И Ростислав ничего не ответил! А очень хотел!
А Борис… Сидел Борис, опустив голову, и еще пальцы сплел, чтобы они не дрожали. На тризнах он всегда такой. Значит, почуял уже, понял! Всеслав взялся за горло и откашлялся, потом строго спросил:
– Борис! А что тебе сказать?
Борис долго молчал и головы не поднимал… а после все же посмотрел отцу в глаза и чуть слышно сказал:
– Скажи, что все это не так.
Переглянулись братья, ибо ничего они не поняли.
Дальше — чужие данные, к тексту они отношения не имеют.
-- ==== Sys2Proof/Machine/HostProgram.lean ====
section
/-! DEFINITION. The host assembly notation and the pseudo-instructions (30_encoding.md rules R61 and R62), as turns of a host.
Every CMD write of the notation is issued with no other agent acting during the command. -/

namespace Sys2Proof.Machine

/-- A line of the notation (rule R61). `rd NAME => v` is `rd NAME` with the value the rules give, so it is no other line. -/
inductive HostLine where
  | wr (r : Slot) (v : Word)
  | rd (r : Slot)
  | cmd (i : Instr)
  | mwr8 (a : Word) (v : Byte)
  | mwr16 (a : Word) (v : Half)
  | mwr32 (a : Word) (v : Word)
  | mrd16 (a : Word)
  deriving DecidableEq, Repr

/-- A line that the notation admits: `cmd csum.iphdr, h` has `0 <= h <= 15` (rule R61). -/
def HostLine.WellFormed : HostLine → Bool
  | .cmd i => i.WellFormed
  | .wr _ _ | .rd _ | .mwr8 _ _ | .mwr16 _ _ | .mwr32 _ _ | .mrd16 _ => true

/-- A 32-bit access of `host` to a slot of the window at `base`. -/
def slotAccess (base host : Nat) (r : Slot) (op : BusOp) : Access :=
  { host := host, addr := base + r.offset, width := .word, op := op }

/-- The bus operation of a line (rule R61); multi-byte memory values are in network order. -/
def HostLine.turn (base host : Nat) : HostLine → Turn
  | .wr r v => .access (slotAccess base host r (.write v)) true
  | .rd r => .access (slotAccess base host r .read) true
  | .cmd i => .access (slotAccess base host .cmd (.write (encode i))) true
  | .mwr8 a v => .store host a [v]
  | .mwr16 a v => .store host a (halfBytes v)
  | .mwr32 a v => .store host a (wordBytes v)
  | .mrd16 a => .load16 host a

/-- A pseudo-instruction (rule R62). -/
inductive Pseudo where
  | csumInet (a n : Word)
  | csumIphdr (a : Word) (h : Nat)
  | csumUdp (a n s d : Word)
  | chk
  | clr
  deriving DecidableEq, Repr

/-- The expansion of a pseudo-instruction (rules R62 and R100). -/
def Pseudo.expand : Pseudo → List HostLine
  | .csumInet a n => [.wr .addr a, .wr .len n, .cmd .csumInet, .rd .result]
  | .csumIphdr a h => [.wr .addr a, .cmd (.csumIphdr h), .rd .result]
  | .csumUdp a n s d => [.wr .addr a, .wr .len n, .wr .ipsrc s, .wr .ipdst d, .cmd .csumUdp, .rd .result]
  | .chk => [.rd .status]
  | .clr => [.wr .status 0x00000004#32]

/-- The turns of a pseudo-instruction of `host`. -/
def Pseudo.turns (base host : Nat) (p : Pseudo) : List Turn := p.expand.map (HostLine.turn base host)

end Sys2Proof.Machine
end

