-- ==== Sys2Proof/Laws/State.lean ====
section
/-! SUPPORT. What each small update of the state does to each field: one lemma a field an update, so that no proof unfolds a
record update. -/

namespace Sys2Proof.Machine

/-! ### respond -/

@[simp] theorem State.respond_addr (r : Response) (s : State) : (s.respond r).addr = s.addr := rfl
@[simp] theorem State.respond_len (r : Response) (s : State) : (s.respond r).len = s.len := rfl
@[simp] theorem State.respond_ipsrc (r : Response) (s : State) : (s.respond r).ipsrc = s.ipsrc := rfl
@[simp] theorem State.respond_ipdst (r : Response) (s : State) : (s.respond r).ipdst = s.ipdst := rfl
@[simp] theorem State.respond_result (r : Response) (s : State) : (s.respond r).result = s.result := rfl
@[simp] theorem State.respond_done (r : Response) (s : State) : (s.respond r).done = s.done := rfl
@[simp] theorem State.respond_err (r : Response) (s : State) : (s.respond r).err = s.err := rfl
@[simp] theorem State.respond_sticky (r : Response) (s : State) : (s.respond r).sticky = s.sticky := rfl
@[simp] theorem State.respond_errcode (r : Response) (s : State) : (s.respond r).errcode = s.errcode := rfl
@[simp] theorem State.respond_phase (r : Response) (s : State) : (s.respond r).phase = s.phase := rfl
@[simp] theorem State.respond_resetAsserted (r : Response) (s : State) : (s.respond r).resetAsserted = s.resetAsserted := rfl
@[simp] theorem State.respond_master (r : Response) (s : State) : (s.respond r).master = s.master := rfl
@[simp] theorem State.respond_held (r : Response) (s : State) : (s.respond r).held = s.held := rfl
@[simp] theorem State.respond_responses (r : Response) (s : State) : (s.respond r).responses = s.responses ++ [r] := rfl
@[simp] theorem State.respond_mem (r : Response) (s : State) : (s.respond r).mem = s.mem := rfl
@[simp] theorem State.respond_dirty (r : Response) (s : State) : (s.respond r).dirty = s.dirty := rfl
@[simp] theorem State.respond_platform (r : Response) (s : State) : (s.respond r).platform = s.platform := rfl
@[simp] theorem State.respond_script (r : Response) (s : State) : (s.respond r).script = s.script := rfl
@[simp] theorem State.respond_draws (r : Response) (s : State) : (s.respond r).draws = s.draws := rfl
@[simp] theorem State.respond_fresh (r : Response) (s : State) : (s.respond r).fresh = s.fresh := rfl

/-! ### holdAccess -/

@[simp] theorem State.holdAccess_addr (h : Held) (s : State) : (s.holdAccess h).addr = s.addr := rfl
@[simp] theorem State.holdAccess_len (h : Held) (s : State) : (s.holdAccess h).len = s.len := rfl
@[simp] theorem State.holdAccess_ipsrc (h : Held) (s : State) : (s.holdAccess h).ipsrc = s.ipsrc := rfl
@[simp] theorem State.holdAccess_ipdst (h : Held) (s : State) : (s.holdAccess h).ipdst = s.ipdst := rfl
@[simp] theorem State.holdAccess_result (h : Held) (s : State) : (s.holdAccess h).result = s.result := rfl
@[simp] theorem State.holdAccess_done (h : Held) (s : State) : (s.holdAccess h).done = s.done := rfl
@[simp] theorem State.holdAccess_err (h : Held) (s : State) : (s.holdAccess h).err = s.err := rfl
@[simp] theorem State.holdAccess_sticky (h : Held) (s : State) : (s.holdAccess h).sticky = s.sticky := rfl
@[simp] theorem State.holdAccess_errcode (h : Held) (s : State) : (s.holdAccess h).errcode = s.errcode := rfl
@[simp] theorem State.holdAccess_phase (h : Held) (s : State) : (s.holdAccess h).phase = s.phase := rfl
@[simp] theorem State.holdAccess_resetAsserted (h : Held) (s : State) : (s.holdAccess h).resetAsserted = s.resetAsserted := rfl
@[simp] theorem State.holdAccess_master (h : Held) (s : State) : (s.holdAccess h).master = s.master := rfl
@[simp] theorem State.holdAccess_held (h : Held) (s : State) : (s.holdAccess h).held = s.held ++ [h] := rfl
@[simp] theorem State.holdAccess_responses (h : Held) (s : State) : (s.holdAccess h).responses = s.responses := rfl
@[simp] theorem State.holdAccess_mem (h : Held) (s : State) : (s.holdAccess h).mem = s.mem := rfl
@[simp] theorem State.holdAccess_dirty (h : Held) (s : State) : (s.holdAccess h).dirty = s.dirty := rfl
@[simp] theorem State.holdAccess_platform (h : Held) (s : State) : (s.holdAccess h).platform = s.platform := rfl
@[simp] theorem State.holdAccess_script (h : Held) (s : State) : (s.holdAccess h).script = s.script := rfl
@[simp] theorem State.holdAccess_draws (h : Held) (s : State) : (s.holdAccess h).draws = s.draws := rfl
@[simp] theorem State.holdAccess_fresh (h : Held) (s : State) : (s.holdAccess h).fresh = s.fresh := rfl

/-! ### setPhase -/

@[simp] theorem State.setPhase_addr (p : Phase) (s : State) : (s.setPhase p).addr = s.addr := rfl
@[simp] theorem State.setPhase_len (p : Phase) (s : State) : (s.setPhase p).len = s.len := rfl
@[simp] theorem State.setPhase_ipsrc (p : Phase) (s : State) : (s.setPhase p).ipsrc = s.ipsrc := rfl
@[simp] theorem State.setPhase_ipdst (p : Phase) (s : State) : (s.setPhase p).ipdst = s.ipdst := rfl
@[simp] theorem State.setPhase_result (p : Phase) (s : State) : (s.setPhase p).result = s.result := rfl
@[simp] theorem State.setPhase_done (p : Phase) (s : State) : (s.setPhase p).done = s.done := rfl
@[simp] theorem State.setPhase_err (p : Phase) (s : State) : (s.setPhase p).err = s.err := rfl
@[simp] theorem State.setPhase_sticky (p : Phase) (s : State) : (s.setPhase p).sticky = s.sticky := rfl
@[simp] theorem State.setPhase_errcode (p : Phase) (s : State) : (s.setPhase p).errcode = s.errcode := rfl
@[simp] theorem State.setPhase_phase (p : Phase) (s : State) : (s.setPhase p).phase = p := rfl
@[simp] theorem State.setPhase_resetAsserted (p : Phase) (s : State) : (s.setPhase p).resetAsserted = s.resetAsserted := rfl
@[simp] theorem State.setPhase_master (p : Phase) (s : State) : (s.setPhase p).master = s.master := rfl
@[simp] theorem State.setPhase_held (p : Phase) (s : State) : (s.setPhase p).held = s.held := rfl
@[simp] theorem State.setPhase_responses (p : Phase) (s : State) : (s.setPhase p).responses = s.responses := rfl
@[simp] theorem State.setPhase_mem (p : Phase) (s : State) : (s.setPhase p).mem = s.mem := rfl
@[simp] theorem State.setPhase_dirty (p : Phase) (s : State) : (s.setPhase p).dirty = s.dirty := rfl
@[simp] theorem State.setPhase_platform (p : Phase) (s : State) : (s.setPhase p).platform = s.platform := rfl
@[simp] theorem State.setPhase_script (p : Phase) (s : State) : (s.setPhase p).script = s.script := rfl
@[simp] theorem State.setPhase_draws (p : Phase) (s : State) : (s.setPhase p).draws = s.draws := rfl
@[simp] theorem State.setPhase_fresh (p : Phase) (s : State) : (s.setPhase p).fresh = s.fresh := rfl

/-! ### setResult -/

@[simp] theorem State.setResult_addr (v : Half) (s : State) : (s.setResult v).addr = s.addr := rfl
@[simp] theorem State.setResult_len (v : Half) (s : State) : (s.setResult v).len = s.len := rfl
@[simp] theorem State.setResult_ipsrc (v : Half) (s : State) : (s.setResult v).ipsrc = s.ipsrc := rfl
@[simp] theorem State.setResult_ipdst (v : Half) (s : State) : (s.setResult v).ipdst = s.ipdst := rfl
@[simp] theorem State.setResult_result (v : Half) (s : State) : (s.setResult v).result = v := rfl
@[simp] theorem State.setResult_done (v : Half) (s : State) : (s.setResult v).done = s.done := rfl
@[simp] theorem State.setResult_err (v : Half) (s : State) : (s.setResult v).err = s.err := rfl
@[simp] theorem State.setResult_sticky (v : Half) (s : State) : (s.setResult v).sticky = s.sticky := rfl
@[simp] theorem State.setResult_errcode (v : Half) (s : State) : (s.setResult v).errcode = s.errcode := rfl
@[simp] theorem State.setResult_phase (v : Half) (s : State) : (s.setResult v).phase = s.phase := rfl
@[simp] theorem State.setResult_resetAsserted (v : Half) (s : State) : (s.setResult v).resetAsserted = s.resetAsserted := rfl
@[simp] theorem State.setResult_master (v : Half) (s : State) : (s.setResult v).master = s.master := rfl
@[simp] theorem State.setResult_held (v : Half) (s : State) : (s.setResult v).held = s.held := rfl
@[simp] theorem State.setResult_responses (v : Half) (s : State) : (s.setResult v).responses = s.responses := rfl
@[simp] theorem State.setResult_mem (v : Half) (s : State) : (s.setResult v).mem = s.mem := rfl
@[simp] theorem State.setResult_dirty (v : Half) (s : State) : (s.setResult v).dirty = s.dirty := rfl
@[simp] theorem State.setResult_platform (v : Half) (s : State) : (s.setResult v).platform = s.platform := rfl
@[simp] theorem State.setResult_script (v : Half) (s : State) : (s.setResult v).script = s.script := rfl
@[simp] theorem State.setResult_draws (v : Half) (s : State) : (s.setResult v).draws = s.draws := rfl
@[simp] theorem State.setResult_fresh (v : Half) (s : State) : (s.setResult v).fresh = s.fresh := rfl

/-! ### spendFresh -/

@[simp] theorem State.spendFresh_addr (s : State) : s.spendFresh.addr = s.addr := rfl
@[simp] theorem State.spendFresh_len (s : State) : s.spendFresh.len = s.len := rfl
@[simp] theorem State.spendFresh_ipsrc (s : State) : s.spendFresh.ipsrc = s.ipsrc := rfl
@[simp] theorem State.spendFresh_ipdst (s : State) : s.spendFresh.ipdst = s.ipdst := rfl
@[simp] theorem State.spendFresh_result (s : State) : s.spendFresh.result = s.result := rfl
@[simp] theorem State.spendFresh_done (s : State) : s.spendFresh.done = s.done := rfl
@[simp] theorem State.spendFresh_err (s : State) : s.spendFresh.err = s.err := rfl
@[simp] theorem State.spendFresh_sticky (s : State) : s.spendFresh.sticky = s.sticky := rfl
@[simp] theorem State.spendFresh_errcode (s : State) : s.spendFresh.errcode = s.errcode := rfl
@[simp] theorem State.spendFresh_phase (s : State) : s.spendFresh.phase = s.phase := rfl
@[simp] theorem State.spendFresh_resetAsserted (s : State) : s.spendFresh.resetAsserted = s.resetAsserted := rfl
@[simp] theorem State.spendFresh_master (s : State) : s.spendFresh.master = s.master := rfl
@[simp] theorem State.spendFresh_held (s : State) : s.spendFresh.held = s.held := rfl
@[simp] theorem State.spendFresh_responses (s : State) : s.spendFresh.responses = s.responses := rfl
@[simp] theorem State.spendFresh_mem (s : State) : s.spendFresh.mem = s.mem := rfl
@[simp] theorem State.spendFresh_dirty (s : State) : s.spendFresh.dirty = s.dirty := rfl
@[simp] theorem State.spendFresh_platform (s : State) : s.spendFresh.platform = s.platform := rfl
@[simp] theorem State.spendFresh_script (s : State) : s.spendFresh.script = s.script := rfl
@[simp] theorem State.spendFresh_draws (s : State) : s.spendFresh.draws = s.draws := rfl
@[simp] theorem State.spendFresh_fresh (s : State) : s.spendFresh.fresh = s.fresh + 1 := rfl

/-! ### spendDraw -/

@[simp] theorem State.spendDraw_addr (s : State) : s.spendDraw.addr = s.addr := rfl
@[simp] theorem State.spendDraw_len (s : State) : s.spendDraw.len = s.len := rfl
@[simp] theorem State.spendDraw_ipsrc (s : State) : s.spendDraw.ipsrc = s.ipsrc := rfl
@[simp] theorem State.spendDraw_ipdst (s : State) : s.spendDraw.ipdst = s.ipdst := rfl
@[simp] theorem State.spendDraw_result (s : State) : s.spendDraw.result = s.result := rfl
@[simp] theorem State.spendDraw_done (s : State) : s.spendDraw.done = s.done := rfl
@[simp] theorem State.spendDraw_err (s : State) : s.spendDraw.err = s.err := rfl
@[simp] theorem State.spendDraw_sticky (s : State) : s.spendDraw.sticky = s.sticky := rfl
@[simp] theorem State.spendDraw_errcode (s : State) : s.spendDraw.errcode = s.errcode := rfl
@[simp] theorem State.spendDraw_phase (s : State) : s.spendDraw.phase = s.phase := rfl
@[simp] theorem State.spendDraw_resetAsserted (s : State) : s.spendDraw.resetAsserted = s.resetAsserted := rfl
@[simp] theorem State.spendDraw_master (s : State) : s.spendDraw.master = s.master := rfl
@[simp] theorem State.spendDraw_held (s : State) : s.spendDraw.held = s.held := rfl
@[simp] theorem State.spendDraw_responses (s : State) : s.spendDraw.responses = s.responses := rfl
@[simp] theorem State.spendDraw_mem (s : State) : s.spendDraw.mem = s.mem := rfl
@[simp] theorem State.spendDraw_dirty (s : State) : s.spendDraw.dirty = s.dirty := rfl
@[simp] theorem State.spendDraw_platform (s : State) : s.spendDraw.platform = s.platform := rfl
@[simp] theorem State.spendDraw_script (s : State) : s.spendDraw.script = s.script := rfl
@[simp] theorem State.spendDraw_draws (s : State) : s.spendDraw.draws = s.draws.tail := rfl
@[simp] theorem State.spendDraw_fresh (s : State) : s.spendDraw.fresh = s.fresh := rfl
Всеслав же горько усмехнулся и сказал:
– А я и сам не знаю, так или не так. Все в руце Божьей, сын…
Но спохватился, улыбнулся, продолжал:
– Да что же это мы? Вон солнце уже где! А я… вот что решил. Сегодня выйду и скажу, кого я по себе оставлю. Ну так кого назвать?
…И опять сыновья не ответили! В глаза не смотрели, а так – кто в стол, кто в потолок. Вот так вот, князь, горько подумалось, не уйти тебе от этого и не переложить на них, а только сам решишь. Ну так и быть тому! Пресвятый, укрепи! Всеслав поднялся…
И тотчас услышал за дверью шаги – очень тяжелые и быстрые!..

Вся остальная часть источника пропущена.